What advice would you give to the next generation of female leaders?

AVW: Be relentless, never give up in your pursuit of greatness, and don’t let anyone tell you, you can’t do what you want to do!

JJ: Leadership happens at every level of every organization. Take the opportunities in front of you and put the work in to be the best in your role. Be the one others go to to ask for help and be open to helping them!

EC: Do not view leadership as a power that you take or deserve. Lead by example with empathy, courage, and commitment.
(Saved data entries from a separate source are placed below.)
-- ==== Sys2Proof/Machine/State.lean ====
section
/-!
DEFINITION. The state of one Skadelyn package, as plain data, the ways a step can stop, and the state after
reset. Each field's docstring names the rule of the spec that gives it, and its reset value.
-/

namespace Sys2Proof.Machine

/-- A byte memory in canonical form: addresses strictly rising, no listed byte 0. An unlisted byte reads 0
(R65 for the core's arrays, R246 for G; DESIGN CHOICE, log 7, for H). -/
abbrev Mem := List Host.Cell

/-- The canonical form of a memory. -/
def Mem.wf : Mem → Bool
  | [] => true
  | [c] => c.2 ≠ 0
  | c :: d :: m => c.2 ≠ 0 && c.1 < d.1 && Mem.wf (d :: m)

/-- A vector register: 1,024 elements of 32 bits (R8, R63). -/
abbrev VReg := Vector (BitVec 32) 1024

/-! ## Core-private structures -/

/-- A Carousel pattern (R73): switch bits, group selects, and for a dynamic slot the row offsets and the echo
vector. -/
structure Pattern where
  /-- SW, bit s × 512 + j -/
  sw : BitVec 9728
  /-- GS[b] at [2b+1:2b] -/
  gs : BitVec 2048
  /-- OFF[b] at [9b+8:9b]; 0 in a static pattern -/
  off : BitVec 9216
  /-- EV[e] -/
  ev : BitVec 1024
  /-- ES[e] at [10e+9:10e] -/
  es : BitVec 10240
  deriving DecidableEq, Repr

/-- The identity pattern of pattern 0 (R75). -/
def Pattern.identity : Pattern := { sw := 0, gs := 0, off := 0, ev := 0, es := 0 }

/-- An accumulator (R58, R193, R208). An element is the 34-bit VAL image of R208: in float mode sign, 10-bit
exponent with bias 511 and 23-bit fraction; in integer mode bit 32 the NaN marker and [31:0] the INT32. -/
structure Acc where
  /-- integer mode -/
  int : Bool
  /-- the activation fraction F, 0 or 9 -/
  frac : BitVec 5
  /-- row scale codes RS -/
  rs : Vector (BitVec 8) 128
  /-- column scale codes CS -/
  cs : Vector (BitVec 8) 128
  el : Vector (Vector (BitVec 34) 128) 128
  deriving DecidableEq, Repr

/-- Every element +0, float mode (R63, R193); RS and CS 127 (R203, R208). -/
def Acc.zero : Acc :=
  { int := false, frac := 0, rs := gen 128 fun _ => 127, cs := gen 128 fun _ => 127,
    el := gen 128 fun _ => gen 128 fun _ => 0 }

/-- A weight buffer (R192). A cell holds the decoded value, as an FP32 code for the float formats and as an
INT32 for INT8 and BPI; `none` is a position that a sparse tile drops. Rows at or above KL are empty. -/
structure WBuf where
  /-- WF: the format code of R49 -/
  wf : BitVec 4
  /-- SGN of the cells -/
  sgn : Bool
  /-- KP: planes read -/
  kp : Nat
  /-- KL: loaded rows -/
  kl : Nat
  /-- SPA: a 2:4-compressed tile of depth 256 -/
  spa : Bool
  cells : List (List (Option (BitVec 32)))
  deriving DecidableEq, Repr

/-- The launch value of a weight buffer (R63, R192): BF16 zeros, KP 8, KL 128, SPA 0. -/
def WBuf.launch : WBuf :=
  { wf := 1, sgn := false, kp := 8, kl := 128, spa := false, cells := tab 128 fun _ => tab 128 fun _ => some 0 }

/-- One loop level's state beside LOOPC (R120). -/
structure Level where
  active : Bool
  start : Nat
  fin : Nat
  deriving DecidableEq, Repr

/-- A store of the core in its egress buffer or its store path (R125, R167, R248). -/
structure Egress where
  /-- virtual G address, bytes stored -/
  va : Nat
  bytes : List (Option (BitVec 8))
  ac : BitVec 2
  /-- VCC advance of the issue; the word and bundle that stored -/
  iss : Nat
  word : Nat
  baddr : Nat
  /-- entries of the buffer it takes (R125, R167) -/
  cap : Nat
  /-- handed to the store path by a `phase.core` -/
  inPath : Bool
  /-- a failed check of R335 found when it was drained -/
  failed : Option (BitVec 8)
  /-- published to the core by the `phase.core` that handed it over (R247) -/
  pub : Bool := false
  /-- its place in egress order among the entries of its phase; its place in the list is that of coherence order where
  stores of several alias classes overlap (R248, R253) -/
  ord : Nat := 0
  /-- number of the phase that handed it over, among those still in the path (R253) -/
  ph : Nat := 0
  /-- a store that comes after it in coherence order has been accepted over some of its bytes, which are none here (R246,
  R253) -/
  cut : Bool := false
  deriving DecidableEq, Repr

/-- Progress of an access to G that needs translation (R123, R165, R336). -/
inductive FetchSt where
  | walking
  | ready (data : List (BitVec 8))
  | failed (cause sub : BitVec 8) (elem : Nat) (addr : Nat)
  | arrived (data : List (BitVec 8))
  deriving DecidableEq, Repr

/-- What an outstanding access to G is for. -/
inductive FetchKind where
  /-- `ldg` into s[d], `sz` bytes, sign-extended when `sx` (R123) -/
  | ldg (d : BitVec 6) (sz : Nat) (sx : Bool)
  /-- `vldg` or `vldg.ff` into v[d] through descriptor value `f` (R165, R166) -/
  | vldg (d : BitVec 5) (f : BitVec 32) (mask : BitVec 1024) (cnt : Option (BitVec 6))
  /-- `locq` into s[d] (R135) -/
  | locq (d : BitVec 6)
  /-- the translation of a `vstg` at issue+6 (R167) -/
  | vstg (f : BitVec 32) (mask : BitVec 1024)
  deriving DecidableEq, Repr

/-- An outstanding access of the core's scalar or vector slots to G. -/
structure Fetch where
  id : Nat
  kind : FetchKind
  va : Nat
  ac : BitVec 2
  iss : Nat
  due : Nat
  word : Nat
  baddr : Nat
  /-- the snapshot in force at issue (R249) -/
  snap : Mem
  /-- the core's own stores then in its egress buffer and store path (R125) -/
  own : List Egress
  st : FetchSt
  deriving DecidableEq, Repr

/-- A pass running in the matrix array (R199 to R202), with the operands it read at issue. -/
structure Pass where
  id : Nat
  iss : Nat
  int : Bool
  acc : Nat
  wbi : Nat
  wb : WBuf
  addr : Nat
  fda : BitVec 32
  rows : Nat
  /-- x[XSA], x[XSA+1], x[XSB], x[XSB+1] where SCL = 1 -/
  scale : Option (List (BitVec 8) × List (BitVec 8))
  lanes : Nat
  /-- last entry cycle -/
  lastEntry : Nat
  deriving DecidableEq, Repr

/-- A drain, save or restore of an accumulator that still has rows due (R204 to R208). -/
structure Drain where
  id : Nat
  iss : Nat
  acc : Nat
  /-- 0 `mdrain`, 1 `.rev`, 2 `.undo`, 3 `msave`, 4 `mrstr` -/
  mode : Nat
  addr : Nat
  res : Option Nat
  f : BitVec 32
  rows : Nat
  drp : Option (BitVec 64 × BitVec 64)
  /-- stack position of a drain record, its tag, and the record that an undo popped -/
  stk : Nat
  tag : BitVec 128
  popped : List (BitVec 8)
  deriving DecidableEq, Repr

/-- A weight load in progress (R196 to R198), with the rows read so far. -/
structure WLoad where
  iss : Nat
  wbi : Nat
  /-- 0 `mldw`, 1 `mldwt`, 2 `mcomp` -/
  mode : Nat
  addr : Nat
  f : BitVec 32
  rows : Nat
  col : Bool
  lastRead : Nat
  got : List (List (BitVec 32))
  codes : List (BitVec 8)
  flags : BitVec 7
  deriving DecidableEq, Repr

/-- An outstanding `mgemv` (R212). -/
structure Gemv where
  id : Nat
  iss : Nat
  baddr : Nat
  rem : Bool
  land : Nat
  nb : Nat
  k : Nat
  ctr : BitVec 32
  a : Nat
  bva : Nat
  f : BitVec 32
  /-- blocks of A read so far, as bytes -/
  abytes : List (BitVec 8)
  /-- store index of the routine word it came from (R210) -/
  rtn : Option Nat := none
  /-- blocks of the product that are here -/
  arrived : Nat
  snap : Mem
  own : List Egress
  st : FetchSt
  next : Nat
  deriving DecidableEq, Repr

/-- What a copy command does, with its operands as read at issue (R220). -/
inductive CopyOp where
  | xcpy (dst src n : Nat) (pat : Nat)
  | xfill (h : Bool) (dst src len : Nat)
  | xstore (h : Bool) (dst src len : Nat)
  | xtld (t ga : Nat) (shp : BitVec 64) (f : BitVec 32)
  | xtst (ga t : Nat) (shp : BitVec 64) (f : BitVec 32)
  | xrsp (ga seg : Nat)
  | xrfl (ga seg : Nat)
  | xmig (ga len : Nat) (far : Bool)
  | xscl (x : Nat) (src : Nat)
  | xwin (dst src map : Nat) (cm : Bool) (f : BitVec 32)
  | xrows (sc : Bool) (dst src map : Nat)
  | xmcast (dst : BitVec 64) (src len : Nat) (ctr : Option (BitVec 32))
  | xsend (dst src len : Nat) (ctr : BitVec 64)
  | xsendMsg (src : Nat) (rcv : BitVec 64) (ch : Nat)
  | xget (dst src len : Nat) (ctr : BitVec 64)
  | xrts (target : BitVec 64) (ports : BitVec 16) (ctr : BitVec 32)
  | xbat (op : AtomOp) (src n : Nat) (ctr : Option (BitVec 32))
  | xenq (src q : Nat) (ctr : BitVec 32)
  deriving DecidableEq, Repr

/-- One piece of a copy command that has left or will reach the core (R217). -/
structure Piece where
  idx : Nat
  /-- the bytes fetched and buffered -/
  data : Option (List (BitVec 8))
  /-- a walk for it is unfinished; a cached entry may serve it (R339) -/
  walking : Bool
  cached : Bool
  failed : Option (BitVec 8 × BitVec 8 × Nat)
  deriving DecidableEq, Repr

/-- A copy command accepted by an engine and not yet finished (R214, R215, R219). -/
structure Cmd where
  id : Nat
  op : CopyOp
  /-- word 6 or 7, bundle address, issue and start cycle -/
  word : Nat
  baddr : Nat
  iss : Nat
  start : Nat
  ac : BitVec 2
  started : Bool
  /-- the snapshot in force in the start cycle (R249) -/
  snap : Mem
  own : List Egress
  /-- progress index: the next piece not yet performed -/
  next : Nat
  /-- number of pieces, once known -/
  total : Nat
  pieces : List Piece
  /-- bytes of maps and lists, or of a segment, read so far (R226, R227, R232) -/
  aux : List (BitVec 8)
  /-- the pattern of an `xcpy` as it stood in S, and whether it is dynamic (R221) -/
  pat : Option (Pattern × Bool)
  /-- entries of the store buffer not yet accepted: piece, address, bytes (R217) -/
  buf : List (Nat × Nat × List (BitVec 8))
  /-- old values to be returned to q7, by list index (R232) -/
  rets : List (Nat × BitVec 64)
  /-- writes handed out and not yet accepted or acknowledged, counter adds not yet applied -/
  outstanding : Nat
  /-- a failure not tied to a due cycle: cause, sub-cause, progress index, address; and whether it was taken -/
  failed : Option (BitVec 8 × BitVec 8 × Nat × Nat)
  reported : Bool
  /-- level and MC_XASID at issue, for a management core's command (R403) -/
  xasid : BitVec 64
  /-- partition of the issuing context, whose ring takes a hint (R344) -/
  part : Nat
  deriving DecidableEq, Repr

/-- What a home engine reports of a `cwait` or `cread` (R129, R131). -/
inductive CtrRep where
  | value (v : BitVec 64)
  | orphan
  | overrun (target : BitVec 64) (ovr : BitVec 32)
  /-- `.armed` found the counter idle: its TARGET and VALUE -/
  | notArmed (target v : BitVec 64)
  /-- the home die of the counter of a `cread` was reset (R131) -/
  | homeLost
  /-- the deadline expired with this value and target (R129) -/
  | expired (target v : BitVec 64)
  deriving DecidableEq, Repr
Build emotional resilience and serve those you lead through a calm strength that guides them through challenge and change. Lastly, I advise women leaders to empower others through trust, respect, and integrity.

DH: Focus on your strengths while mitigating your weaknesses. Unlike when I first started in the corporate world, there are very few leadership positions (if any) that people believe women cannot or should not do on principle. Therefore, the thing that’s most likely to hold the next generation of women back from reaching their full leadership potential is themselves. There’s a temptation to focus on improving weaknesses, but it’s not always necessary. Instead, play on those strengths, be sure not to overuse them, and find ways to get around your weaknesses such as working with or hiring someone to do the things you aren’t as good at.

 

We are proud to have incredible women leaders who help lead Personify to success by embodying our core values (#howiPFY) and living out our EVP (#LockedArmsLongStrides).